1 Description

In working with XML or HTML, it is often the case that you need to work with multiple documents at the same time. And in most cases that's rather awkward. For instance, an XSLT transformation processes a single document. And yes, of course you can get others by calling the doc() function or produce others using <xsl:result-document>. But, especially when there are a lot of relations between the documents, this requires careful and sometimes heavy programming. The idea of XML containers tries to make this more manageable.

An XML container (as handled/used by this module) is an XML structure that holds other XML documents and references to binary files. Here is a short example:

<document-container xmlns="http://www.xtpxlib.nl/ns/container" 
  timestamp="2019-12-12T12:11:10"
  href-target-path="/my/website/location">

  <document href-target="index.html">
    <html> … </html>
  </document>

  <document href-target="page1.html">
    <html> … </html>
  </document>

  <external-document href-source="/my/resources/image.jpg" href-target="resources/image.jpg"/>
</document-container>

This example shows a container, probably generated by some pipeline or XSLT stylesheet, that contains the contents of a simple website. All two pages and some image are there. Running this container through xtlcon:container-to-disk will write it to the path indicated in /*/@href-target-path: /my/website/location. The documents index.html and page1.html come from the container, the binary image.jpg is copied from the indicated source location. Because everything, every separate file, is in (or referenced in) a single encompassing document, lots of things get easier: creating or checking internal referencing, making classes consistent, etc. An XSLT stylesheet that gets this as its main document has access to all information.

1.1 Applications

As it turned out, the whole idea of working with multiple documents in an XML container had several applications:

An important application of the zip format is its use as an overarching storage format for applications. For instance, most office suites do this: a Microsoft Word .docx or Excel .xlsx file is actually a zip file with many smaller files inside (most of them in XML format). There are many other examples.
Trying to interpret such a zip file and get something meaningful out of it can be a nightmarish experience, especially if you want to follow the standard (and not rely on some file naming convention some engineer cooked up and might change). It takes following links through several files to the place the actual interesting information is stored.
But if you run such a file through xtlcon:zip-to-container you get all files in a single encompassing one, making it much, much easier to follow internal links and find the right information. The xtpxlib-xoffice component does exactly this: it contains pipelines to get the contents of Word and Excel files in an easier to interpret XML format.
Going even further with this, it is now much easier to change or even create such a horribly complex Word, Excel or other kind of office zip file:
- Read a (template) office document in using xtlcon:zip-to-container.
- Change what you need to change (text, spreadsheet cell values, etc.). Leave the rest, with all this complex linking and other stuff you don't really need to understand, alone.
- Write it to a resulting zip file using xtlcon:container-to-zip.
A file structure that needs to end up on disk or in a zip file can be created easily using this XML container mechanism.
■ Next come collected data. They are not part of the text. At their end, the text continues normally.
-- ==== Sys2Proof/Laws/Device.lean ====
section
/-! SUPPORT. The device: what the reference bus answers, and that no call changes which bus there is. -/

namespace Sys2Proof.Machine

/-! ## The reference bus (R73) -/

section Reference

variable (m : Memory)

@[simp] theorem Device.mem_reference : (Device.reference m).mem = m := rfl
@[simp] theorem Device.readByte_reference (a : Dword) :
    (Device.reference m).readByte a = (m.read8 a, .reference m) := rfl
@[simp] theorem Device.writeByte_reference (a : Dword) (v : Byte) :
    (Device.reference m).writeByte a v = .reference (m.write8 a v) := rfl
@[simp] theorem Device.portReadByte_reference (p : Word) :
    (Device.reference m).portReadByte p = (0, .reference m) := rfl
@[simp] theorem Device.portWriteByte_reference (p : Word) (v : Byte) :
    (Device.reference m).portWriteByte p v = .reference m := rfl
@[simp] theorem Device.readWord_reference (a : Dword) :
    (Device.reference m).readWord a = (m.read16 a, .reference m) := rfl
@[simp] theorem Device.writeWord_reference (a : Dword) (v : Word) :
    (Device.reference m).writeWord a v = .reference (m.write16 a v) := rfl
@[simp] theorem Device.portReadWord_reference (p : Word) :
    (Device.reference m).portReadWord p = (0, .reference m) := rfl
@[simp] theorem Device.portWriteWord_reference (p : Word) (v : Word) :
    (Device.reference m).portWriteWord p v = .reference m := rfl
@[simp] theorem Device.readDword_reference (a : Dword) :
    (Device.reference m).readDword a = (m.read32 a, .reference m) := rfl
@[simp] theorem Device.writeDword_reference (a : Dword) (v : Dword) :
    (Device.reference m).writeDword a v = .reference (m.write32 a v) := rfl
@[simp] theorem Device.portReadDword_reference (p : Word) :
    (Device.reference m).portReadDword p = (0, .reference m) := rfl
@[simp] theorem Device.portWriteDword_reference (p : Word) (v : Dword) :
    (Device.reference m).portWriteDword p v = .reference m := rfl

end Reference

theorem State.onReference_iff {s : State} : s.onReference ↔ ∃ m, s.device = .reference m := by
  constructor
  · exact fun h => ⟨s.mem, h⟩
  · rintro ⟨m, h⟩
    unfold State.onReference State.mem
    rw [h, Device.mem_reference]

/-! ## What memory calls leave of the reference RAM, on any bus -/

/-- A read leaves the RAM as it was. -/
@[simp] theorem Device.mem_readByte (d : Device) (a : Dword) : (d.readByte a).2.mem = d.mem := by
  cases d <;> rfl

/-- A write keeps the canonical form. -/
theorem Device.wf_writeByte {d : Device} (h : d.mem.wf = true) (a : Dword) (v : Byte) :
    (d.writeByte a v).mem.wf = true := by
  cases d with
  | reference m => exact Memory.wf_write8 h a v
  | injected c => rfl

/-- A read leaves the RAM as it was. -/
@[simp] theorem Device.mem_readWord (d : Device) (a : Dword) : (d.readWord a).2.mem = d.mem := by
  cases d <;> rfl

/-- A write keeps the canonical form. -/
theorem Device.wf_writeWord {d : Device} (h : d.mem.wf = true) (a : Dword) (v : Word) :
    (d.writeWord a v).mem.wf = true := by
  cases d with
  | reference m => exact Memory.wf_write16 h a v
  | injected c => rfl

/-- A read leaves the RAM as it was. -/
@[simp] theorem Device.mem_readDword (d : Device) (a : Dword) : (d.readDword a).2.mem = d.mem := by
  cases d <;> rfl

/-- A write keeps the canonical form. -/
theorem Device.wf_writeDword {d : Device} (h : d.mem.wf = true) (a : Dword) (v : Dword) :
    (d.writeDword a v).mem.wf = true := by
  cases d with
  | reference m => exact Memory.wf_write32 h a v
  | injected c => rfl

/-- A byte write leaves every other byte of the RAM. -/
theorem Device.read8_writeByte_ne (d : Device) {a b : Dword} (v : Byte) (h : b ≠ a) :
    (d.writeByte a v).mem.read8 b = d.mem.read8 b := by
  cases d with
  | reference m => exact Memory.read8_write8_ne m v h
  | injected c => rfl

/-- A word write leaves every other byte of the RAM. -/
theorem Device.read8_writeWord_ne (d : Device) {a b : Dword} (v : Word) (h : b ≠ a) (h' : b ≠ a + 1) :
    (d.writeWord a v).mem.read8 b = d.mem.read8 b := by
  cases d with
  | reference m => exact Memory.read8_write16_ne m v h h'
  | injected c => rfl

/-- Which bus there is (R45). -/
def Device.isReference : Device → Bool
  | .reference _ => true
  | .injected _ => false

@[simp] theorem Device.isReference_readByte (d : Device) (a : Dword) :
    (d.readByte a).2.isReference = d.isReference := by cases d <;> rfl
@[simp] theorem Device.isReference_writeByte (d : Device) (a : Dword) (v : Byte) :
    (d.writeByte a v).isReference = d.isReference := by cases d <;> rfl
@[simp] theorem Device.isReference_readWord (d : Device) (a : Dword) :
    (d.readWord a).2.isReference = d.isReference := by cases d <;> rfl
@[simp] theorem Device.isReference_writeWord (d : Device) (a : Dword) (v : Word) :
    (d.writeWord a v).isReference = d.isReference := by cases d <;> rfl
@[simp] theorem Device.isReference_readDword (d : Device) (a : Dword) :
    (d.readDword a).2.isReference = d.isReference := by cases d <;> rfl
@[simp] theorem Device.isReference_writeDword (d : Device) (a : Dword) (v : Dword) :
    (d.writeDword a v).isReference = d.isReference := by cases d <;> rfl

end Sys2Proof.Machine
end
1.2 Working with containers

The container format is described here Working with XML container documents is done using XProc 1.0 or XProc 3.0 pipelines.
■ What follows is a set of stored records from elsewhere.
-- ==== Sys2Proof/Laws/Ops.lean ====
section
/-! SUPPORT. What each shared operation does: in real mode it goes on with one state, in protected
mode a translation stops. The ModRM decoder and the operand fetches are summed up by `Fetched`. -/

namespace Sys2Proof.Machine

/-! ## Sequencing -/

@[simp] theorem Flow.bind_go {α β : Type} (v : α) (s : State) (f : α → State → Flow β) :
    (Flow.go v s).bind f = f v s := rfl

@[simp] theorem Flow.bind_ended {α β : Type} (s : State) (f : α → State → Flow β) :
    (Flow.ended s : Flow α).bind f = .ended s := rfl

@[simp] theorem Flow.bind_fault {α β : Type} (r : Fault) (f : α → State → Flow β) :
    (Flow.fault r : Flow α).bind f = .fault r := rfl

@[simp] theorem Flow.outcome_go {α : Type} (v : α) (s : State) : (Flow.go v s).outcome = .next s := rfl

@[simp] theorem Flow.outcome_ended {α : Type} (s : State) :
    (Flow.ended s : Flow α).outcome = .next s := rfl

@[simp] theorem Flow.outcome_fault {α : Type} (r : Fault) :
    (Flow.fault r : Flow α).outcome = .fault r := rfl

/-! ## Translation -/

theorem translate_real {s : State} (h : s.protectedMode = false) (g : Seg) (off : Dword)
    (k : AccessKind) : translate g off k s = .go ((s.seg g).base + off) s := by
  simp [translate, h]

theorem translate_protected {s : State} (h : s.protectedMode = true) (g : Seg) (off : Dword)
    (k : AccessKind) : translate g off k s = .ended (takeStop .protectedTranslation s) := by
  simp [translate, h, stopUnimplemented]

/-- The last-byte rule gives base plus offset in real mode (R66). -/
theorem physAddr_real {s : State} (h : s.protectedMode = false) (g : Seg) (off : Dword) (w : Width)
    (k : AccessKind) : physAddr g off w k s = .go ((s.seg g).base + off) s := by
  simp [physAddr, translate_real h, ← BitVec.add_assoc]

theorem physAddr_protected {s : State} (h : s.protectedMode = true) (g : Seg) (off : Dword)
    (w : Width) (k : AccessKind) :
    physAddr g off w k s = .ended (takeStop .protectedTranslation s) := by
  simp [physAddr, translate_protected h]

/-! ## Data access in real mode -/

section RealMode

variable {s : State} (h : s.protectedMode = false) (g : Seg) (off : Dword)
include h

theorem segRead8_real : segRead8 g off s =
    .go (busReadByte ((s.seg g).base + off) s).1 (busReadByte ((s.seg g).base + off) s).2 := by
  simp [segRead8, physAddr_real h]

theorem segRead16_real : segRead16 g off s =
    .go (busReadWord ((s.seg g).base + off) s).1 (busReadWord ((s.seg g).base + off) s).2 := by
  simp [segRead16, physAddr_real h]

theorem segRead32_real : segRead32 g off s =
    .go (busReadDword ((s.seg g).base + off) s).1 (busReadDword ((s.seg g).base + off) s).2 := by
  simp [segRead32, physAddr_real h]

theorem segWrite8_real (v : Byte) :
    segWrite8 g off v s = .go () (busWriteByte ((s.seg g).base + off) v s) := by
  simp [segWrite8, physAddr_real h]

theorem segWrite16_real (v : Word) :
    segWrite16 g off v s = .go () (busWriteWord ((s.seg g).base + off) v s) := by
  simp [segWrite16, physAddr_real h]

theorem segWrite32_real (v : Dword) :
    segWrite32 g off v s = .go () (busWriteDword ((s.seg g).base + off) v s) := by
  simp [segWrite32, physAddr_real h]

theorem loadSegment_real (sel : Word) :
    loadSegment g sel s = .go () (s.setSeg g (loadedSeg g sel (s.seg g))) := by
  simp [loadSegment, h]

end RealMode

/-! ## Instruction-stream fetches in real mode -/

theorem fetchCode8_real {s : State} (h : s.protectedMode = false) : fetchCode8 s =
    .go (codeByte s) ((busReadByte (codeAddress s) s).2.setIp (s.ip + 1)) := by
  simp [fetchCode8, physAddr_real h, codeByte, codeAddress, busReadByte]

theorem fetchCode16_real {s : State} (h : s.protectedMode = false) : fetchCode16 s =
    .go (busReadWord (codeAddress s) s).1 ((busReadWord (codeAddress s) s).2.setIp (s.ip + 2)) := by
  simp [fetchCode16, physAddr_real h, codeAddress, busReadWord]

theorem fetchCode8_protected {s : State} (h : s.protectedMode = true) :
    fetchCode8 s = .ended (takeStop .protectedTranslation s) := by
  simp [fetchCode8, physAddr_protected h]

theorem fetchCode16_protected {s : State} (h : s.protectedMode = true) :
    fetchCode16 s = .ended (takeStop .protectedTranslation s) := by
  simp [fetchCode16, physAddr_protected h]

/-! ## Accumulation -/

/-- While there is room a byte is stored (R114). -/
theorem Ctx.push_room {c : Ctx} (h : c.len < lengthLimit) (b : Byte) :
    c.push b = { c with bytes := c.bytes ++ [b] } := if_pos h

theorem Ctx.len_push_room {c : Ctx} (h : c.len < lengthLimit) (b : Byte) :
    (c.push b).len = c.len + 1 := by
  rw [Ctx.push_room h]; simp [Ctx.len]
WARNING: The container formats and processing features differ between the 1.0 and the 3.0 version! More about this in the container format description.

There are some notable missing features in the current container handling. These are not impossible to implement, the need for them just hasn't arisen yet.

When writing a zip file you cannot control the compression (different ones, on or off). This means that this mechanism currently can't produce e-books (which require an uncompressed first file).
You can't work with binary contents inside the container, for instance when its base64 encoded.